State label (e.g. "open_active").

required
requirements dict[str, Literal['present', 'absent']]

Map of track name to "present" or "absent". Tracks not mentioned are wildcards (ignored).

required

Examples:

>>> StateDefinition("open_active", {"ATAC": "present", "H3K4me3": "present"})
StateDefinition(name='open_active', requirements={'ATAC': 'present', 'H3K4me3': 'present'})

ChromatinConfig dataclass

ChromatinConfig(organism: str, bin_size: int, thresholds: list[TrackThreshold], states: list[StateDefinition], default_state: str = 'unclassified')
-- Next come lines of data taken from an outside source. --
-- ==== Sys2Proof/Certificates/Slice0/Obligations.lean ====
section
/-! DEFINITION. The statements for the provers. -/

open Sys2Proof Sys2Proof.Machine

/-- R95, R98: what each integer instruction without a flag computes, at every operand, with the shift amounts unmasked.
R95: CLZ, CTZ and POPC count the leading zeros, the trailing zeros and the ones of ga.
R95: quotients and remainders by a divisor that is not zero. -/
def Obligations.IntegerResults : Prop :=
  (∀ (p : Proc) (s : State), Calm p s → ∀ (d a b : RegNo) (imm : BitVec 16),
    let x := s.g p a; let y := s.g p b
    let xw : BitVec 32 := x.truncate 32; let yw : BitVec 32 := y.truncate 32
    let w := fun (v : BitVec 32) => v.signExtend 64
    Writes (.mul p d a b) p s d (x * y) ∧
    Writes (.mulw p d a b) p s d (w (xw * yw)) ∧
    Writes (.mulh p d a b) p s d (BitVec.ofInt 64 (x.toInt * y.toInt / 2 ^ 64)) ∧
    Writes (.mulhu p d a b) p s d (BitVec.ofNat 64 (x.toNat * y.toNat / 2 ^ 64)) ∧
    Writes (.and p d a b) p s d (x &&& y) ∧
    Writes (.or p d a b) p s d (x ||| y) ∧
    Writes (.xor p d a b) p s d (x ^^^ y) ∧
    Writes (.andi p d a imm) p s d (x &&& imm.zeroExtend 64) ∧
    Writes (.ori p d a imm) p s d (x ||| imm.zeroExtend 64) ∧
    Writes (.xori p d a imm) p s d (x ^^^ imm.zeroExtend 64) ∧
    Writes (.lui p d imm) p s d (imm.signExtend 64 * 65536) ∧
    Writes (.slt p d a b) p s d (if x.toInt < y.toInt then 1 else 0) ∧
    Writes (.sltu p d a b) p s d (if x.toNat < y.toNat then 1 else 0) ∧
    Writes (.slti p d a imm) p s d (if x.toInt < (imm.signExtend 64).toInt then 1 else 0) ∧
    Writes (.sltiu p d a imm) p s d (if x.toNat < (imm.signExtend 64).toNat then 1 else 0) ∧
    Writes (.shl p d a b) p s d (if y.toNat < 64 then x <<< y.toNat else 0) ∧
    Writes (.shr p d a b) p s d (if y.toNat < 64 then x >>> y.toNat else 0) ∧
    Writes (.sar p d a b) p s d (if y.toNat < 64 then x.sshiftRight y.toNat else if x.msb then -1 else 0) ∧
    Writes (.shlw p d a b) p s d (if y.toNat < 32 then w (xw <<< y.toNat) else 0) ∧
    Writes (.shrw p d a b) p s d (if y.toNat < 32 then w (xw >>> y.toNat) else 0) ∧
    Writes (.sarw p d a b) p s d (if y.toNat < 32 then w (xw.sshiftRight y.toNat) else if xw.msb then -1 else 0) ∧
    Writes (.shli p d a imm) p s d (if imm.toNat < 64 then x <<< imm.toNat else 0) ∧
    Writes (.shri p d a imm) p s d (if imm.toNat < 64 then x >>> imm.toNat else 0) ∧
    Writes (.sari p d a imm) p s d (if imm.toNat < 64 then x.sshiftRight imm.toNat else if x.msb then -1 else 0)) ∧
  (∀ (p : Proc) (s : State), Calm p s → ∀ (d a : RegNo),
    let x := s.g p a
    (∃ n : Nat, n ≤ 64 ∧ Writes (.clz p d a) p s d (BitVec.ofNat 64 n) ∧
      (∀ k, 64 - n ≤ k → k < 64 → x.getLsbD k = false) ∧ (n < 64 → x.getLsbD (63 - n) = true)) ∧
    (∃ n : Nat, n ≤ 64 ∧ Writes (.ctz p d a) p s d (BitVec.ofNat 64 n) ∧
      (∀ k, k < n → x.getLsbD k = false) ∧ (n < 64 → x.getLsbD n = true)) ∧
    Writes (.popc p d a) p s d (BitVec.ofNat 64 ((List.range 64).countP fun k => x.getLsbD k))) ∧
  (∀ (p : Proc) (s : State), Calm p s → ∀ (d a b : RegNo),
    let x := s.g p a; let y := s.g p b
    let xw : BitVec 32 := x.truncate 32; let yw : BitVec 32 := y.truncate 32
    let w := fun (v : BitVec 32) => v.signExtend 64
    (y ≠ 0 → Writes (.divu p d a b) p s d (x / y)) ∧
    (yw ≠ 0 → Writes (.divuw p d a b) p s d (w (xw / yw))) ∧
    (y ≠ 0 → Writes (.rem p d a b) p s d (BitVec.ofInt 64 (x.toInt.tmod y.toInt))) ∧
    (yw ≠ 0 → Writes (.remw p d a b) p s d (w (BitVec.ofInt 32 (xw.toInt.tmod yw.toInt)))) ∧
    (y ≠ 0 → Writes (.remu p d a b) p s d (x % y)) ∧
    (yw ≠ 0 → Writes (.remuw p d a b) p s d (w (xw % yw))))

/-- R96: the instructions to which signed overflow applies write the wrapped result and, where the true result lies outside
the range, set OV (OVT = 0).
R96: with OVT = 1 an overflow raises ARITH with subcode OVERFLOW and does nothing else. -/
def Obligations.SignedOverflow : Prop :=
  (∀ (p : Proc) (s : State), Calm p s → (s.cpu p).st.ovt = false → ∀ (d a b : RegNo) (imm : BitVec 16),
    let x := s.g p a; let y := s.g p b; let z := imm.signExtend 64
    let xw : BitVec 32 := x.truncate 32; let yw : BitVec 32 := y.truncate 32
    let w := fun (v : BitVec 32) => v.signExtend 64
    let k := s.cpu p; let npc := k.pc + 4
    Goes (.add p d a b) p s (overflowed p k d (x + y) (outside 64 (x.toInt + y.toInt))) npc ∧
    Goes (.addi p d a imm) p s (overflowed p k d (x + z) (outside 64 (x.toInt + z.toInt))) npc ∧
    Goes (.addw p d a b) p s (overflowed p k d (w (xw + yw)) (outside 32 (xw.toInt + yw.toInt))) npc ∧
    Goes (.sub p d a b) p s (overflowed p k d (x - y) (outside 64 (x.toInt - y.toInt))) npc ∧
    Goes (.subw p d a b) p s (overflowed p k d (w (xw - yw)) (outside 32 (xw.toInt - yw.toInt))) npc ∧
    Goes (.neg p d a) p s (overflowed p k d (-x) (x == BitVec.intMin 64)) npc ∧
    Goes (.negw p d a) p s (overflowed p k d (w (-xw)) (xw == BitVec.intMin 32)) npc ∧
    (y ≠ 0 → Goes (.div p d a b) p s
      (overflowed p k d (BitVec.ofInt 64 (x.toInt.tdiv y.toInt)) (x == BitVec.intMin 64 && y == -1)) npc) ∧
    (yw ≠ 0 → Goes (.divw p d a b) p s
      (overflowed p k d (w (BitVec.ofInt 32 (xw.toInt.tdiv yw.toInt))) (xw == BitVec.intMin 32 && yw == -1)) npc)) ∧
  (∀ (p : Proc) (s : State), Calm p s → (s.cpu p).st.ovt = true → canEnter p s →
    ∀ (d a b : RegNo) (imm : BitVec 16),
    let x := s.g p a; let y := s.g p b; let z := imm.signExtend 64
    let xw : BitVec 32 := x.truncate 32; let yw : BitVec 32 := y.truncate 32
    let e : Exc := ⟨9, 1, none⟩
    (outside 64 (x.toInt + y.toInt) = true → Raises (.add p d a b) p s e) ∧
    (outside 64 (x.toInt + z.toInt) = true → Raises (.addi p d a imm) p s e) ∧
    (outside 32 (xw.toInt + yw.toInt) = true → Raises (.addw p d a b) p s e) ∧
    (outside 64 (x.toInt - y.toInt) = true → Raises (.sub p d a b) p s e) ∧
    (outside 32 (xw.toInt - yw.toInt) = true → Raises (.subw p d a b) p s e) ∧
    (x = BitVec.intMin 64 → Raises (.neg p d a) p s e) ∧
    (xw = BitVec.intMin 32 → Raises (.negw p d a) p s e) ∧
    (x = BitVec.intMin 64 → y = -1 → Raises (.div p d a b) p s e) ∧
    (xw = BitVec.intMin 32 → yw = -1 → Raises (.divw p d a b) p s e))
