@[simp] theorem State.onSt_flds (s : State) (p : Proc) (f : Status → Status) : (s.onSt p f).flds = s.flds := rfl
@[simp] theorem State.onSt_sh (s : State) (p : Proc) (f : Status → Status) : (s.onSt p f).sh = s.sh := rfl
@[simp] theorem State.onSt_mem (s : State) (p : Proc) (f : Status → Status) : (s.onSt p f).mem = s.mem := rfl
@[simp] theorem State.onSt_caches (s : State) (p : Proc) (f : Status → Status) : (s.onSt p f).caches = s.caches := rfl
@[simp] theorem State.onSt_icCommit (s : State) (p : Proc) (f : Status → Status) : (s.onSt p f).icCommit = s.icCommit := rfl
@[simp] theorem State.onSt_icPulse (s : State) (p : Proc) (f : Status → Status) : (s.onSt p f).icPulse = s.icPulse := rfl
@[simp] theorem State.onSt_dregs (s : State) (p : Proc) (f : Status → Status) : (s.onSt p f).dregs = s.dregs := rfl
@[simp] theorem State.onSt_ket (s : State) (p : Proc) (f : Status → Status) : (s.onSt p f).ket = s.ket := rfl
@[simp] theorem State.onSt_steep (s : State) (p : Proc) (f : Status → Status) : (s.onSt p f).steep = s.steep := rfl
@[simp] theorem State.onSt_dram (s : State) (p : Proc) (f : Status → Status) : (s.onSt p f).dram = s.dram := rfl
@[simp] theorem State.onSt_warm (s : State) (p : Proc) (f : Status → Status) : (s.onSt p f).warm = s.warm := rfl
@[simp] theorem State.onSt_caddy (s : State) (p : Proc) (f : Status → Status) : (s.onSt p f).caddy = s.caddy := rfl
@[simp] theorem State.onSt_trace (s : State) (p : Proc) (f : Status → Status) : (s.onSt p f).trace = s.trace := rfl
@[simp] theorem State.onSt_pwr (s : State) (p : Proc) (f : Status → Status) : (s.onSt p f).pwr = s.pwr := rfl
@[simp] theorem State.onSt_sup (s : State) (p : Proc) (f : Status → Status) : (s.onSt p f).sup = s.sup := rfl
@[simp] theorem State.onSt_clk (s : State) (p : Proc) (f : Status → Status) : (s.onSt p f).clk = s.clk := rfl
@[simp] theorem State.onSt_links (s : State) (p : Proc) (f : Status → Status) : (s.onSt p f).links = s.links := rfl
@[simp] theorem State.onSt_router (s : State) (p : Proc) (f : Status → Status) : (s.onSt p f).router = s.router := rfl
@[simp] theorem State.onSt_inf (s : State) (p : Proc) (f : Status → Status) : (s.onSt p f).inf = s.inf := rfl
@[simp] theorem State.onSt_ports (s : State) (p : Proc) (f : Status → Status) : (s.onSt p f).ports = s.ports := rfl
@[simp] theorem State.onSt_gates (s : State) (p : Proc) (f : Status → Status) : (s.onSt p f).gates = s.gates := rfl
@[simp] theorem State.onSt_disp (s : State) (p : Proc) (f : Status → Status) : (s.onSt p f).disp = s.disp := rfl
@[simp] theorem State.onSt_touch (s : State) (p : Proc) (f : Status → Status) : (s.onSt p f).touch = s.touch := rfl
@[simp] theorem State.onSt_cams (s : State) (p : Proc) (f : Status → Status) : (s.onSt p f).cams = s.cams := rfl
@[simp] theorem State.onSt_usb (s : State) (p : Proc) (f : Status → Status) : (s.onSt p f).usb = s.usb := rfl
@[simp] theorem State.onSt_pcie (s : State) (p : Proc) (f : Status → Status) : (s.onSt p f).pcie = s.pcie := rfl
@[simp] theorem State.onSt_ep (s : State) (p : Proc) (f : Status → Status) : (s.onSt p f).ep = s.ep := rfl
@[simp] theorem State.onSt_mir (s : State) (p : Proc) (f : Status → Status) : (s.onSt p f).mir = s.mir := rfl
@[simp] theorem State.onSt_dbg (s : State) (p : Proc) (f : Status → Status) : (s.onSt p f).dbg = s.dbg := rfl
@[simp] theorem State.onSt_time (s : State) (p : Proc) (f : Status → Status) : (s.onSt p f).time = s.time := rfl
@[simp] theorem State.onSt_fab (s : State) (p : Proc) (f : Status → Status) : (s.onSt p f).fab = s.fab := rfl
@[simp] theorem State.onSt_free (s : State) (p : Proc) (f : Status → Status) : (s.onSt p f).free = s.free := rfl
@[simp] theorem State.onSt_pending (s : State) (p : Proc) (f : Status → Status) : (s.onSt p f).pending = s.pending := rfl
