-- ==== Sys2Proof/Laws/Regs.lean ====
section
/-! SUPPORT. Laws of the register fields, of the processors and of memory: a read after a write. -/

namespace Sys2Proof.Machine

/-! ### Fields -/

theorem fkey_same (f : Fld) {i j : Nat} (h : i % 4096 = j % 4096) : fkey f i = fkey f j := by simp [fkey, h]

theorem fkey_ne_id {f g : Fld} (i j : Nat) (h : f.id ≠ g.id) : fkey f i ≠ fkey g j := by
  have h1 := Nat.mod_lt i (by decide : 0 < 4096)
  have h2 := Nat.mod_lt j (by decide : 0 < 4096)
  simp only [fkey, ne_eq]; omega

theorem fkey_ne_ix (f : Fld) {i j : Nat} (h : i % 4096 ≠ j % 4096) : fkey f i ≠ fkey f j := by
  simp only [fkey, ne_eq]; omega

namespace State

/-- A field reads what was put into it, cut to its width. -/
@[simp] theorem fl_setF_same (s : State) (f : Fld) (i v : Nat) : (s.setF f i v).fl f i = v % 2 ^ f.width := by
  simp [fl, setF]

/-- Another field reads as before. -/
theorem fl_setF_id (s : State) {f g : Fld} (i j v : Nat) (h : f.id ≠ g.id) : (s.setF f i v).fl g j = s.fl g j := by
  have hk := fkey_ne_id i j h
  have h2 : f.reset = f.reset := rfl
  unfold fl setF
  by_cases hv : v % 2 ^ f.width = f.reset
  · simp [mset, hv, mget_mdel_ne _ _ hk]
  · simp [mset, hv, mget_mput_ne _ _ _ hk]

/-- Another element of the field reads as before. -/
theorem fl_setF_ix (s : State) (f : Fld) {i j : Nat} (v : Nat) (h : i % 4096 ≠ j % 4096) :
    (s.setF f i v).fl f j = s.fl f j := by
  simp [fl, setF, mget_mset_ne _ _ _ (fkey_ne_ix f h)]

theorem fl_setF (s : State) (f : Fld) (i j v : Nat) :
    (s.setF f i v).fl f j = if i % 4096 = j % 4096 then v % 2 ^ f.width else s.fl f j := by
  by_cases h : i % 4096 = j % 4096
  · rw [if_pos h]
    unfold fl setF
    rw [← fkey_same f h]
    simp
  · simp [h, fl_setF_ix s f v h]

@[simp] theorem fb_setB_same (s : State) (f : Fld) (i : Nat) (b : Bool) (h : f.width ≠ 0) :
    (s.setB f i b).fb f i = b := by
  have h1 : (2 : Nat) ∣ 2 ^ f.width := dvd_pow_self 2 h
  cases b <;> simp [fb, setB, b2n, Nat.mod_mod_of_dvd _ h1]

theorem fb_setF_id (s : State) {f g : Fld} (i j v : Nat) (h : f.id ≠ g.id) : (s.setF f i v).fb g j = s.fb g j := by
  simp [fb, fl_setF_id s i j v h]

theorem fl_setB_id (s : State) {f g : Fld} (i j : Nat) (b : Bool) (h : f.id ≠ g.id) : (s.setB f i b).fl g j = s.fl g j :=
  fl_setF_id s i j _ h

theorem fb_setB_id (s : State) {f g : Fld} (i j : Nat) (b : Bool) (h : f.id ≠ g.id) : (s.setB f i b).fb g j = s.fb g j :=
  fb_setF_id s i j _ h

/-- What reads fields alone does not see a change elsewhere. -/
theorem fl_congr {s t : State} (h : t.flds = s.flds) (f : Fld) (i : Nat) : t.fl f i = s.fl f i := by simp [fl, h]
theorem fb_congr {s t : State} (h : t.flds = s.flds) (f : Fld) (i : Nat) : t.fb f i = s.fb f i := by simp [fb, fl, h]

@[simp] theorem fl_setCpu (s : State) (p : Proc) (c : Cpu) (f : Fld) (i : Nat) : (s.setCpu p c).fl f i = s.fl f i := rfl
@[simp] theorem fb_setCpu (s : State) (p : Proc) (c : Cpu) (f : Fld) (i : Nat) : (s.setCpu p c).fb f i = s.fb f i := rfl
@[simp] theorem fl_setG (s : State) (p : Proc) (r : RegNo) (v : Word) (f : Fld) (i : Nat) : (s.setG p r v).fl f i = s.fl f i := rfl
@[simp] theorem fl_setSh (s : State) (g : Fld) (j v : Nat) (f : Fld) (i : Nat) : (s.setSh g j v).fl f i = s.fl f i := rfl
@[simp] theorem fl_dropSh (s : State) (g : Fld) (j : Nat) (f : Fld) (i : Nat) : (s.dropSh g j).fl f i = s.fl f i := rfl

/-- The pending value of an RWP field is what was last written to its shadow. -/
@[simp] theorem shv_setSh_same (s : State) (f : Fld) (i v : Nat) : (s.setSh f i v).shv f i = v % 2 ^ f.width := by
  simp [shv, setSh]

@[simp] theorem shv_dropSh_same (s : State) (f : Fld) (i : Nat) : (s.dropSh f i).shv f i = s.fl f i := by
  simp [shv, dropSh]
  rfl

/-! ### Processors -/

theorem ix_inj {p q : Proc} (h : p.ix = q.ix) : p = q := by
  cases p <;> cases q <;> simp_all [Proc.ix, Fin.ext_iff] <;> omega

@[simp] theorem cpu_setCpu_same (s : State) (p : Proc) (c : Cpu) : (s.setCpu p c).cpu p = c := by simp [cpu, setCpu]

theorem cpu_setCpu_ne (s : State) {p q : Proc} (c : Cpu) (h : q ≠ p) : (s.setCpu p c).cpu q = s.cpu q := by
  have : p.ix ≠ q.ix := fun e => h (ix_inj e).symm
  simp [cpu, setCpu, this]

@[simp] theorem cpu_setF (s : State) (p : Proc) (f : Fld) (i v : Nat) : (s.setF f i v).cpu p = s.cpu p := rfl
@[simp] theorem cpu_setB (s : State) (p : Proc) (f : Fld) (i : Nat) (b : Bool) : (s.setB f i b).cpu p = s.cpu p := rfl
@[simp] theorem cpu_setSh (s : State) (p : Proc) (f : Fld) (i v : Nat) : (s.setSh f i v).cpu p = s.cpu p := rfl
@[simp] theorem cpu_writeByte (s : State) (p : Proc) (a : Nat) (b : Byte) : (writeByte s a b).cpu p = s.cpu p := rfl

/-- The last of two writes of one processor counts. -/
theorem setCpu_cpus (s : State) (p : Proc) (c : Cpu) : { s.setCpu p c with cpus := s.cpus } = s := rfl

end State

/-! ### Memory -/

@[simp] theorem readByte_writeByte_same (s : State) (a : Nat) (b : Byte) : readByte (writeByte s a b) a = b := by
  simp [readByte, writeByte]

theorem readByte_writeByte_ne (s : State) {a a' : Nat} (b : Byte) (h : a ≠ a') :
    readByte (writeByte s a b) a' = readByte s a' := by
  simp [readByte, writeByte, h]

/-- Bytes outside a write keep their values. -/
theorem readByte_writeBytes_out (n : Nat) : ∀ (s : State) (a v a' : Nat), a' < a ∨ a + n ≤ a' →
    readByte (writeBytes s a n v) a' = readByte s a' := by
  induction n with
  | zero => intro s a v a' _; rfl
  | succ n ih =>
    intro s a v a' h
    rw [writeBytes, ih _ _ _ _ (by omega), readByte_writeByte_ne _ _ (by omega)]

/-- The bytes of a write take the bytes of the value, lowest first. -/
theorem readByte_writeBytes_in (n : Nat) : ∀ (s : State) (a v i : Nat), i < n →
    readByte (writeBytes s a n v) (a + i) = BitVec.ofNat 8 (v / 256 ^ i) := by
  induction n with
  | zero => intro s a v i h; omega
  | succ n ih =>
    intro s a v i h
    cases i with
    | zero =>
      rw [writeBytes, Nat.add_zero, readByte_writeBytes_out _ _ _ _ _ (Or.inl (by omega))]
      simp
    | succ i =>
      rw [writeBytes, show a + (i + 1) = a + 1 + i by omega, ih _ _ _ _ (by omega), Nat.div_div_eq_div_mul,
        Nat.pow_succ, Nat.mul_comm]

/-- What is written is read back. -/
theorem readBytes_writeBytes (n : Nat) : ∀ (s : State) (a v : Nat), readBytes (writeBytes s a n v) a n = v % 256 ^ n := by
  induction n with
  | zero => intro s a v; simp [readBytes, Nat.mod_one]
  | succ n ih =>
    intro s a v
    rw [writeBytes, readBytes, ih, readByte_writeBytes_out _ _ _ _ _ (Or.inl (by omega)), readByte_writeByte_same]
    rw [Nat.pow_succ, Nat.mul_comm (256 ^ n), Nat.mod_mul]
    simp [BitVec.toNat_ofNat]

/-- A write changes memory only. -/
theorem writeBytes_only (n : Nat) : ∀ (s : State) (a v : Nat), ∃ m, writeBytes s a n v = { s with mem := m } := by
  induction n with
  | zero => intro s a v; exact ⟨s.mem, rfl⟩
  | succ n ih =>
    intro s a v
    obtain ⟨m, h⟩ := ih (writeByte s a (BitVec.ofNat 8 v)) (a + 1) (v / 256)
    exact ⟨m, h⟩

/-- Reading outside a write gives what was there. -/
theorem readBytes_writeBytes_out (m : Nat) : ∀ (s : State) (a n v b : Nat), b + m ≤ a ∨ a + n ≤ b →
    readBytes (writeBytes s a n v) b m = readBytes s b m := by
  induction m with
  | zero => intro s a n v b _; rfl
  | succ m ih =>
    intro s a n v b h
    rw [readBytes, readBytes, readByte_writeBytes_out _ _ _ _ _ (by omega), ih _ _ _ _ _ (by omega)]

@[simp] theorem length_readList (s : State) (n : Nat) : ∀ a, (readList s a n).length = n := by
  induction n with
  | zero => intro a; rfl
  | succ n ih => intro a; rw [readList, List.length_cons, ih]

/-- A field of the bytes read is the value at its place. -/
theorem bytesNat_readList (s : State) (m : Nat) : ∀ (i n a : Nat), i + m ≤ n →
    bytesNat (((readList s a n).drop i).take m) = readBytes s (a + i) m := by
  induction m with
  | zero => intro i n a _; simp [bytesNat, readBytes]
  | succ m ih =>
    intro i
    induction i with
    | zero =>
      intro n a h
      obtain ⟨n, rfl⟩ : ∃ k, n = k + 1 := ⟨n - 1, by omega⟩
      have := ih 0 n (a + 1) (by omega)
      simpa [readList, bytesNat, readBytes] using this
    | succ i ihi =>
      intro n a h
      obtain ⟨n, rfl⟩ : ∃ k, n = k + 1 := ⟨n - 1, by omega⟩
      rw [readList, List.drop_succ_cons, ihi n (a + 1) (by omega), show a + 1 + i = a + (i + 1) by omega]

/-- Every memory operation keeps the form. -/
theorem Memory.wf_writeByte (s : State) (a : Nat) (b : Byte) (h : Memory.wf s.mem = true) :
    Memory.wf (writeByte s a b).mem = true := mwf_mset _ _ _ _ h

theorem Memory.wf_writeBytes (n : Nat) : ∀ (s : State) (a v : Nat), Memory.wf s.mem = true →
    Memory.wf (writeBytes s a n v).mem = true := by
  induction n with
  | zero => intro s a v h; exact h
  | succ n ih => intro s a v h; exact ih _ _ _ (Memory.wf_writeByte s a _ h)

theorem Memory.wf_writeList (bs : List Byte) : ∀ (s : State) (a : Nat), Memory.wf s.mem = true →
    Memory.wf (writeList s a bs).mem = true := by
  induction bs with
  | nil => intro s a h; exact h
  | cons b bs ih => intro s a h; exact ih _ _ (Memory.wf_writeByte s a b h)

end Sys2Proof.Machine
end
Configuration for chromatin state annotation.

Parameters:

Name Type Description Default
organism str

Organism name.

required
bin_size int

Bin size in bp for genome walking.

required
thresholds list[TrackThreshold]

Per-track thresholds for present/absent calls.

required
states list[StateDefinition]

Ordered list of state definitions (priority order).

required
default_state str

Label for windows matching no defined state.

'unclassified'

Examples:

>>> config = ChromatinConfig(
...     organism="S. cerevisiae",
...     bin_size=200,
...     thresholds=[TrackThreshold("ATAC", 2.0)],
...     states=[StateDefinition("open", {"ATAC": "present"})],
...     default_state="unclassified",
... )

chromatin_config_from_dict

chromatin_config_from_dict(data: dict) -> ChromatinConfig

Build a ChromatinConfig from a parsed YAML dict.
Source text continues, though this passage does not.